» Description of the task
Both the line below containing "settling := true, deadline" and the line containing "(code ≠ 2097151", along with every line between them, should be repeated exactly; no other line belongs in the answer.

» Task input
※ ※ ※

-- ==== Sys2Proof/Machine/Vdp.lean ====
section
/-! DEFINITION. The Voxran Dictionary Protocol (02): frames, clients, reads, writes, segments, transactions and their timers; the
firmware image (21). -/
namespace Sys2Proof.Machine

/-! ### Clients and responses (R45-R50) -/

/-- The code of a service (R47). -/
def Service.code : Service → Nat
  | .read => 1 | .write => 2 | .readSeg => 3 | .writeSeg => 4 | .begin_ => 0x10 | .commit => 0x11 | .rollback => 0x12 | .txStatus => 0x13
  | .identify => 0x20
/-- The service of a code. -/
def serviceOf (c : Nat) : Option Service :=
  [Service.read, .write, .readSeg, .writeSeg, .begin_, .commit, .rollback, .txStatus, .identify].find? fun x => x.code = c
/-- The service moves the bytes of an object, so that LENGTH is meaningful (R47). -/
def Service.access : Service → Bool
  | .read | .write | .readSeg | .writeSeg => true
  | _ => false
/-- A response that echoes its request (R47). -/
def Req.resp (r : Req) (svc : Nat) (status len : Nat) : Resp :=
  { service := svc + 128, seq := r.seq, txid := r.txid, index := r.index, sub := r.sub, offset := r.offset, length := len, status := status }
def State.client (s : State) (src : Source) : Option Client := s.vdp.clients.find? fun c => c.src.same src
def State.modClient (s : State) (src : Source) (f : Client → Client) : State :=
  s.modVdp fun v => { v with clients := v.clients.map fun (c : Client) => if c.src.same src then f c else c }
def State.modTx (s : State) (id : Nat) (f : Tx → Tx) : State :=
  s.modVdp fun v => { v with txs := v.txs.map fun (x : Tx) => if x.id = id then f x else x }
/-- Send a response to a client; where the request changed the port's address and freed its client, it still goes out from the old
one (R427). -/
def State.sendTo (s : State) (src : Source) (x : Resp) : State :=
  match src, s.client src with
  | .udp ip _ p, none =>
    match s.net.leaving.find? fun l => l.client = ip with
    | some l => { s with vdp := { s.vdp with status := x.status, data := x.data } }.hopSend (if p = 0 then 0 else 1) l.hop ip (.vdpFrom l.own l.hop src x)
    | none => s.vdpRespond src x
  | _, _ => s.vdpRespond src x
/-- Send a response `n` more times (R50). -/
def State.sendAgain (s : State) (src : Source) (x : Resp) : Nat → State
  | 0 => s
  | n + 1 => (s.sendTo src x).sendAgain src x n
/-- A request is answered: the response goes out once more for each retry in progress, and it is kept for later ones where no other
request came since (R50). -/
def State.finish (s : State) (src : Source) (x : Resp) : State :=
  let again := match (s.client src).bind fun c => c.busy.find? fun b => b.1 = x.seq with
    | some b => b.2
    | none => 0
  let s1 := s.modClient src fun c =>
    { c with lastResp := if c.lastSeq = some x.seq then some x else c.lastResp, busy := c.busy.filter fun b => b.1 ≠ x.seq }
  (s1.sendTo src x).sendAgain src x again
/-- Answer a request that waited (R42, R66, R75). -/
def State.replyTo (s : State) (w : Waiter) (f : Resp → Resp) : State :=
  match w.src with
  | some src => s.finish src (f w.resp)
  | none => s.answer (f w.resp).status

/-- What a service answers: fields of the response that differ from the echo. -/
structure Ans where
  status : Nat := 0
  flags : Nat := 0
  len : Option Nat := none
  data : List (BitVec 8) := []
  txid : Option Nat := none
  at_ : Option (Nat × Nat) := none
  deriving DecidableEq, Repr
def Ans.code (c : Nat) : Ans := { status := c }
/-- The response of an answer. -/
def Ans.resp (a : Ans) (svc : Service) (r : Req) : Resp :=
  let x := r.resp svc.code a.status (if svc.access then a.len.getD r.length else 0)
  { x with flags := a.flags, data := a.data, txid := a.txid.getD r.txid,
           index := (a.at_.map Prod.fst).getD r.index, sub := (a.at_.map Prod.snd).getD r.sub }
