/-! ### The Metrology Converter (15) -/

/-- R384 to R387: START, STOP and triggers. START runs in continuous mode at once when the reference is ready, waits for it else, is refused without a reference, and changes nothing while running; STOP returns to IDLE; a trigger begins a
conversion, one more waits, and another is lost and counted; the reference is ready 5 ms after it is enabled. R374 to R376, R380, R381: the times of a conversion: a delay is followed by the settle step, the settle step by the integration of whole mains periods and its finish; the result word holds overrun, sequence number, channel and the code held to its range, counts an unread
result, and a read latches time and value and clears the overrun. -/
def Obligations.MetrologyConversions : Prop :=
  (
    ∀ (s : State), s.Stores →
      let m := s.met
      let key := K.metMetrologyCommand
      let mode := s.rd K.metRunMode
      let settle : Metro := { m with entry := 0, run := .converting, settling := true, left := 1, deadline := s.ticks + s.rdN K.metSettleTime * 250000 }
      (s.Hears key → m.run ≠ .idle → Completes .metrologyStart s fun t => t = s.answer 0)
      ∧ (s.Hears key → m.run = .idle → mode = 1 → s.rd K.metReferenceEnable ≠ 0 → m.refReady = true → Completes .metrologyStart s fun t => t = { s with met := settle }.answer 0)
      ∧ (s.Hears key → m.run = .idle → mode = 1 → s.rd K.metReferenceEnable ≠ 0 → m.refReady = false → Completes .metrologyStart s fun t => t = { s with met := { m with run := .refWait, settling := false } }.answer 0)
      ∧ (s.Hears key → m.run = .idle → mode = 1 → s.rd K.metReferenceEnable = 0 → Completes .metrologyStart s fun t => t = (s.bump K.vdpcStateConflicts).answer 0x05000001)
      ∧ (s.Hears key → m.run ≠ .idle → Completes .metrologyStop s fun t => t = { s with met := { m with run := .idle, settling := false, trigPending := false, occ := 0 } }.answer 0)
      ∧ (s.Hears key → mode = 0 → m.run = .waiting → Completes (.metrologyTrigger false) s fun t => t = { s with met := settle }.answer 0)
      ∧ (s.Hears key → mode = 0 → m.run = .converting → m.trigPending = false → Completes (.metrologyTrigger false) s fun t => t = { s with met := { m with trigPending := true } }.answer 0)
      ∧ (s.Hears key → mode = 0 → m.run = .converting → m.trigPending = true → Completes (.metrologyTrigger false) s fun t =>
          t = (({ s with met := { m with trigLostSeen := true } }.bump K.metTrigLost).raiseEv 182).answer 0)
      ∧ (s.Hears key → (m.run = .idle ∨ mode = 1 ∨ mode = 2) → Completes (.metrologyTrigger false) s fun t => t = (s.bump K.vdpcStateConflicts).answer 0x05000001)
      ∧ (s.Live → mode = 0 → m.run = .waiting → 0 < m.occ → Completes (.metrologyTrigger true) s fun t => t = { s with met := { settle with occ := m.occ - 1 } })
      ∧ (∀ t0, s.Live → m.refSince = some t0 → t0 + 1250000 ≤ s.ticks → m.refReady = false → m.run ≠ .refWait → Completes .refReady s fun t => t = { s with met := { m with refReady := true } })
      ∧ (∀ t0, s.Live → m.refSince = some t0 → t0 + 1250000 ≤ s.ticks → m.refReady = false → m.run = .refWait → mode = 1 → Completes .refReady s fun t => t = { s with met := { settle with refReady := true } }))
  ∧ (
    ∀ (s : State) (raw : Int), s.Live → s.Stores →
      let m := s.met
      let mains := if s.rd K.metMainsFrequency = 0 then 5000000 else 4166750
      let integ := s.rdN K.metIntegrationPeriods * mains
      let code := clampI (-2097151) 2097151 raw
      (m.run = .delay → m.deadline ≤ s.ticks → Completes .seqDelayEnd s fun t =>
          t = { s with met := { m with run := .converting, settling := true, deadline := s.ticks + s.rdN K.metSettleTime * 250000 } })
      ∧ (m.run ≠ .delay ∨ s.ticks < m.deadline → Completes .seqDelayEnd s fun t => t = s)
      ∧ (m.run = .converting → m.settling = true → m.deadline ≤ s.ticks → Completes .settleEnd s fun t =>
          t = { s with met := { m with settling := false, deadline := s.ticks + integ + 25000 } })
      ∧ (m.run = .converting → m.settling = false → m.deadline ≤ s.ticks → s.rd K.metRunMode = 1 → s.rdN K.metDirectChannel < 16 →
          (code ≠ 2097151 ∨ s.pullsUp (s.rdN K.metDirectChannel) = false) → (code ≠ -2097151 ∨ s.pullsDown (s.rdN K.metDirectChannel) = false) → Completes (.metrologyResult raw) s fun t =>
            t.rd K.metResult = (if m.unread then 2147483648 else 0) + s.rd K.metDirectChannel * 4194304 + code % 4194304
              ∧ t.met.unread = true ∧ t.met.run = .converting ∧ t.met.deadline = s.ticks + integ + 25000 ∧ ((t.met.overrunSeen) = (m.overrunSeen || m.unread)) ∧ t.met.openWire = false
              ∧ t.rd K.metOverruns = if m.unread then min (s.rd K.metOverruns + 1) 0xFFFFFFFF else s.rd K.metOverruns)
      ∧ (m.run ≠ .converting ∨ m.settling = true ∨ s.ticks < m.deadline → Completes (.metrologyResult raw) s fun t => t = s)
      ∧ (Completes .resultRead s fun t => t.rd K.metResultTime = m.time ∧ t.rd K.metScaledResult = m.scaled ∧ t.met = { m with unread := false }
          ∧ ∀ k, k ≠ K.metResultTime → k ≠ K.metScaledResult → t.rd k = s.rd k))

※ ※ ※

» Output for this exercise
          t = { s with met := { m with run := .converting, settling := true, deadline := s.ticks + s.rdN K.metSettleTime * 250000 } })
      ∧ (m.run ≠ .delay ∨ s.ticks < m.deadline → Completes .seqDelayEnd s fun t => t = s)
      ∧ (m.run = .converting → m.settling = true → m.deadline ≤ s.ticks → Completes .settleEnd s fun t =>
          t = { s with met := { m with settling := false, deadline := s.ticks + integ + 25000 } })
      ∧ (m.run = .converting → m.settling = false → m.deadline ≤ s.ticks → s.rd K.metRunMode = 1 → s.rdN K.metDirectChannel < 16 →
          (code ≠ 2097151 ∨ s.pullsUp (s.rdN K.metDirectChannel) = false) → (code ≠ -2097151 ∨ s.pullsDown (s.rdN K.metDirectChannel) = false) → Completes (.metrologyResult raw) s fun t =>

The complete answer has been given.